/-- R92's example source, tokenized by hand. -/
def exampleSource : List Token :=
  [.word ['1', '2'], .word ['0'], .openBrace, .word ['L', 'D', 'I'], .word ['2'], .semicolon,
   .word ['S', 'T', 'A'], .word ['1', '0'], .semicolon, .word ['L', 'D', 'A'], .word ['1', '0'], .semicolon,
   .word ['A', 'D', 'D'], .word ['1', '0'], .semicolon, .word ['O', 'U', 'T'], .semicolon, .word ['H', 'L', 'T'], .closeBrace]

/-- R92: one block at 0 whose twelve payload bytes are `50 02 40 0A 10 0A 20 0A E0 00 F0 00`. -/
theorem test_assemble_example :
    assemble exampleSource =
      { mode := some .w12
        blocks := [{ addr := 0, lines := [.instruction .ldi 2, .instruction .sta 10, .instruction .lda 10,
          .instruction .add 10, .instruction .out 0, .instruction .hlt 0] }]
        error := none } := by rfl

/-- R82, R86: the text's tokens are those tokenized by hand. -/
theorem test_tokenize_example : tokenize [] exampleText = exampleSource := by decide

/-- R80, R92: the text assembles as its tokens do. -/
theorem test_assembleText_example : (assembleText exampleText).error = none ∧
    (assembleText exampleText).blocks.map (fun b => (b.addr, b.lines.length)) = [(0, 6)] := by decide

/-- R82: delimiters need no white space around them; a line break inside a statement is white space (log 23). -/
theorem test_tokenize_tight : tokenize [] ['0', openBraceChar, 'L', 'D', 'I', '\n', '2', ';', closeBraceChar] =
    [.word ['0'], .openBrace, .word ['L', 'D', 'I'], .word ['2'], .semicolon, .closeBrace] := by decide

/-- Its payload (R92, R111). -/
theorem test_payload_of_the_example :
    payload .w12 [.instruction .ldi 2, .instruction .sta 10, .instruction .lda 10, .instruction .add 10,
      .instruction .out 0, .instruction .hlt 0] =
      [0x50#8, 0x02#8, 0x40#8, 0x0A#8, 0x10#8, 0x0A#8, 0x20#8, 0x0A#8, 0xE0#8, 0x00#8, 0xF0#8, 0x00#8] := by decide

/-- R90, C7: the block before the failing one has been written. -/
theorem test_assemble_keeps_blocks_before_an_error :
    assemble [.word ['4'], .word ['0'], .openBrace, .word ['H', 'L', 'T'], .closeBrace, .word ['Z'], .openBrace] =
      { mode := some .w4, blocks := [{ addr := 0, lines := [.instruction .hlt 0] }], error := some .addressError } := by decide

/-- R80, R86: illegal mode, end of input inside a block, empty statement, missing brace. -/
theorem test_assemble_errors :
    (assemble [.word ['8']]).error = some .addressWidthError ∧
    (assemble [.word ['4'], .word ['0'], .openBrace, .word ['H', 'L', 'T']]).error = some .blockError ∧
    (assemble [.word ['4'], .word ['0'], .openBrace, .semicolon, .closeBrace]).error = some .lineError ∧
    (assemble [.word ['4'], .word ['0'], .word ['H', 'L', 'T']]).error = some .blockError := by decide

/-- R87. -/
theorem test_stripComments : stripComments false ['1', '#', 'x', '\n', '2'] = ['1', '\n', '2'] := by decide

/-! ### Witnesses: for every statement with hypotheses, states and operands that meet all of them together, at the ends of
the ranges its clauses speak of -/

/-- The least and the greatest unmapped nibble, the mapped ones beside them, and the literal `5`. -/
theorem witness_opcode_ranges :
    opcodeOf 0x7#4 = none ∧ opcodeOf 0xD#4 = none ∧ opcodeOf 0x6#4 = some .jmp ∧ opcodeOf 0xE#4 = some .out ∧
    (7 ≤ (0x7#4 : Nibble).toNat ∧ (0x7#4 : Nibble).toNat ≤ 13) ∧ (7 ≤ (0xD#4 : Nibble).toNat ∧ (0xD#4 : Nibble).toNat ≤ 13) := by
  decide

/-- EncodingADecodingRestoresMappedBytesOnly, DecodeIsTotal, OnlyTheFirstBytesTakePart, ExactlyOneSelectLineIsAsserted:
bytes of the right length, one mapped and two unmapped at the ends of the range. -/
theorem witness_codec_bytes :
    [0x1A#8].length = Mode.instrBytes .w4 ∧ (codecDecode .w4 [0x1A#8]).mapped = true ∧
    [0xD0#8, 0x00#8].length = Mode.instrBytes .w12 ∧ (codecDecode .w12 [0xD0#8, 0x00#8]).mapped = false ∧
    [0x7F#8, 0xFF#8, 0xFF#8].length = Mode.instrBytes .w20 ∧ (codecDecode .w20 [0x7F#8, 0xFF#8, 0xFF#8]).nib = 0x7#4 := by decide

/-- DecodeUndoesEncode and EncodeUndoesDecode: a well-formed instruction with the greatest operand, bytes that decode, and
bytes that are one too few. -/
theorem witness_round_trips :
    Instr.wellFormed .w20 (.unmappedDM20 0xFFFFF#20) = true ∧
    decode .w12 [0xFF#8, 0xFF#8, 0x01#8] = .ok (.hltM12 0xFFF#12, [0x01#8]) ∧
    [0xFF#8].length < Mode.instrBytes .w12 := by decide

/-- The statements of LDA, STA, ADD, SUB, LDI, JMP, OUT, HLT, NOP and the unmapped nibbles: a literal that parses, and states in
each of the three modes. -/
theorem witness_instruction_statements :
    parseLiteral ['5'] = .ok 5 ∧ (running .w4 0xF#20 0xFF#8 [(0xF, 0xFF#8)]).mode = .w4 ∧
    (running .w12 0xFFF#20 0x00#8 [(0xFFF, 0x80#8)]).mode = .w12 ∧
    (running .w20 0xFFFFF#20 0x80#8 [(0xFFFFF, 0x01#8)]).mode = .w20 := by decide
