-- ==== Sys2Proof/Word.lean ====
section
/-! DEFINITION. The plain value types of CME: bytes, 16-byte blocks, directions and keys
(spec/00_scope.md rules R6, R9, R11). -/

namespace Sys2Proof

/-- A byte, an integer 0 to 255 (R9). -/
abbrev Byte := BitVec 8

/-- A block: an array of 16 bytes, index 0 the first and index 15 the last (R6, R9). -/
abbrev Block := Vector Byte 16

/-- A direction (R11): a command's mode direction, or the primitive direction of a block unit. -/
inductive Dir where
  | enc
  | dec
  deriving DecidableEq, Repr

/-- A valid key: 16, 24 or 32 bytes (R6, R8, R22). The three lengths are the three constructors, so
that the invariant of R22 ("`bits` is always one of {128,192,256}; `bytes` length equals `bits/8`")
holds of every term. -/
inductive Key where
  | k128 (bytes : Vector Byte 16)
  | k192 (bytes : Vector Byte 24)
  | k256 (bytes : Vector Byte 32)
  deriving DecidableEq, Repr

/-- The record field `BITS` of a key (R22). -/
def Key.bits : Key → Nat
  | .k128 _ => 128
  | .k192 _ => 192
  | .k256 _ => 256

/-- The record field `BYTES` of a key, in index order (R22). -/
def Key.bytes : Key → List Byte
  | .k128 b => b.toList
  | .k192 b => b.toList
  | .k256 b => b.toList

end Sys2Proof
end

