-- ==== Sys2Proof/Certificates/Slice0/Obligations.lean ====
section
/-! DEFINITION. The statements for the provers. `Sys2Proof.Machine` is open: `exec`, `step`, `grantStep` and the
state are the model's. A statement about a call is about the port `s.cur`; `s.idlePort p` says that it exists and
is not busy, `s.readyPort p` that it is live too and the lock is free. -/

open Sys2Proof Sys2Proof.Machine

/-! ### Encoding -/

/-- R93: the 13 command bytes, each with its command, and no other byte is a command. -/
def Obligations.OpcodeTableIsExact : Prop :=
  decodeByte 0x01 = .ok .init ∧ decodeByte 0x02 = .ok .free
    ∧ decodeByte 0x03 = .ok .setkeyDec ∧ decodeByte 0x13 = .ok .setkeyEnc
    ∧ decodeByte 0x04 = .ok .ecbDec ∧ decodeByte 0x14 = .ok .ecbEnc
    ∧ decodeByte 0x05 = .ok .cbcDec ∧ decodeByte 0x15 = .ok .cbcEnc
    ∧ decodeByte 0x06 = .ok .cfb128Dec ∧ decodeByte 0x16 = .ok .cfb128Enc
    ∧ decodeByte 0x07 = .ok .cfb8Dec ∧ decodeByte 0x17 = .ok .cfb8Enc
    ∧ decodeByte 0x08 = .ok .ctr
    ∧ ∀ w i, decodeByte w = .ok i →
        w ∈ [0x01#8, 0x02, 0x03, 0x13, 0x04, 0x14, 0x05, 0x15, 0x06, 0x16, 0x07, 0x17, 0x08]
          ∧ opField w = Instr.op i ∧ dirField w = Instr.dirBit i ∧ zeroField w = 0

/-- Decoding and encoding agree, in both directions. -/
def Obligations.DecodeEncodeAgree : Prop :=
  (∀ i, decodeByte (encode i) = .ok i) ∧ ∀ w i, decodeByte w = .ok i → encode i = w

/-- A byte decodes exactly where its fields, read as numbers, pass the checks of WellFormed.lean (R92, R93,
R94), and each reserved byte is rejected by the field that makes it one (R98). -/
def Obligations.ReservedBytesRejectedByField : Prop :=
  ∀ w : Byte,
    ((∃ i, decodeByte w = .ok i) ↔ CommandByte.wf w = true)
      ∧ (0x20 ≤ w.toNat → decodeByte w = .error .zeroField)
      ∧ (w.toNat < 0x20 → w.toNat % 16 = 0 ∨ 9 ≤ w.toNat % 16 → decodeByte w = .error .opField)
      ∧ (w = 0x11 ∨ w = 0x12 ∨ w = 0x18 → decodeByte w = .error .dirField)

/-- R98, R248: a call with a reserved byte on a port that is not busy ends with `IllegalCommand` and changes nothing
else, and so does a plain write of it followed by two steps of the sequencer: the write of `RESULT`, then the clearing
of `BUSY`. (That these are two steps is notes/assumptions/16.md; the empty latches are notes/assumptions/8.md.) -/
def Obligations.ReservedByteIsIllegalCommand : Prop :=
  ∀ s p w, s.idlePort p → decodeCommand w = none →
    callByte w s = .next (s.failed p w .illegalCommand)
      ∧ grantStep Config.primitive s.cur (s.mapPort fun q => q.writeReg s.params 0 w)
          = .next { s with
              ports := s.ports.set s.cur
                { p with cmd := w, result := .illegalCommand, pos := 0, seq := .ending none } }
      ∧ grantAlone Config.primitive s.cur 2 (s.mapPort fun q => q.writeReg s.params 0 w)
          = .next (s.failed p w .illegalCommand)

/-! ### A step -/

/-- A step whose next event is a call of a command byte runs the command it decodes to on that port. -/
def Obligations.StepRunsTheCalledCommand : Prop :=
  ∀ s c w rest i, s.agenda = .call c w :: rest → decodeByte w = .ok i →
    step s = exec i { s with agenda := rest, cur := c }

/-- A word placed by `withFetchWord` is the next command to run. -/
def Obligations.PlacedWordRunsNext : Prop :=
  ∀ s i, decodeTableWord 8 (encode i).toNat = some i
    ∧ step (s.withFetchWord 8 (encode i).toNat) = exec i s

/-- R281: CME does nothing by itself. With no event the machine stays as it is, and where every port is idle a step
granted to any port that exists leaves the machine as it is. -/
def Obligations.NothingHappensWithoutTheHost : Prop :=
  ∀ s : State, (s.agenda = [] → step s = .next s)
    ∧ ((∀ p ∈ s.ports, p.busy = false) → ∀ c, c < s.ports.length →
        grantStep Config.primitive c s = .next s)

/-- R91: a host's write of a byte to `CMD` of a port that is not busy stores it, sets `BUSY`, zeroes `POS` and
decodes it, and changes nothing else. -/
def Obligations.CommandWriteStartsTheCommand : Prop :=
  ∀ s c p w rest, s.params.wf = true → s.ports[c]? = some p → p.busy = false →
    s.agenda = .write (s.params.portBase + c * s.params.portStride) w :: rest →
    step s = .next
      { s with
        agenda := rest
        ports := s.ports.set c { p with cmd := w, pos := 0, seq := .decoded (decodeCommand w) } }

/-! ### The life-cycle commands -/

/-- `INIT` (R123) on a port that is not live, where no `enable()` fails: the key records are unset, the port is
live and holds one more reference, and the engine is enabled on the 0 to 1 transition. -/
def Obligations.InitTakesAReference : Prop :=
  ∀ s p, s.idlePort p → p.live = false → s.engine.lock = .free →
    s.engine.refcount ≠ 0 ∨ s.params.enableOk = true →
    exec .init s = .next
      { s with
        ports := s.ports.set s.cur
          { p with
            cmd := 0x01, result := .ok, live := true, ek := .unset, dk := .unset
            pos := 0, seq := .idle, scratch := Scratch.empty }
        engine := { s.engine with
          refcount := s.engine.refcount + 1
          enabled := if s.engine.refcount = 0 then true else s.engine.enabled } }

/-- `INIT` (R123, R244) whose `enable()` fails: the count is rolled back, the port is not live, and the result is
`EngineUnavailable`; the key records are unset. -/
def Obligations.InitRollsBackAFailedEnable : Prop :=
  ∀ s p, s.idlePort p → p.live = false → s.engine.lock = .free → s.engine.refcount = 0 →
    s.params.enableOk = false →
    exec .init s = .next
      { s with
        ports := s.ports.set s.cur
          { p with
            cmd := 0x01, result := .engineUnavailable, ek := .unset, dk := .unset
            pos := 0, seq := .idle, scratch := Scratch.empty } }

##########

WHAT TO WORK ON:
Return, word for word, the lines from the one containing "s.engine.refcount ≠ 0" through the end of the data above, both ends included, and nothing else.

EXERCISE RESPONSE:
    s.engine.refcount ≠ 0 ∨ s.params.enableOk = true →
    exec .init s = .next
      { s with
        ports := s.ports.set s.cur
          { p with
            cmd := 0x01, result := .ok, live := true, ek := .unset, dk := .unset
            pos := 0, seq := .idle, scratch := Scratch.empty }
        engine := { s.engine with
          refcount := s.engine.refcount + 1
          enabled := if s.engine.refcount = 0 then true else s.engine.enabled } }

/-- `INIT` (R123, R244) whose `enable()` fails: the count is rolled back, the port is not live, and the result is
`EngineUnavailable`; the key records are unset. -/
def Obligations.InitRollsBackAFailedEnable : Prop :=
  ∀ s p, s.idlePort p → p.live = false → s.engine.lock = .free → s.engine.refcount = 0 →
    s.params.enableOk = false →
    exec .init s = .next
      { s with
        ports := s.ports.set s.cur
          { p with
            cmd := 0x01, result := .engineUnavailable, ek := .unset, dk := .unset
            pos := 0, seq := .idle, scratch := Scratch.empty } }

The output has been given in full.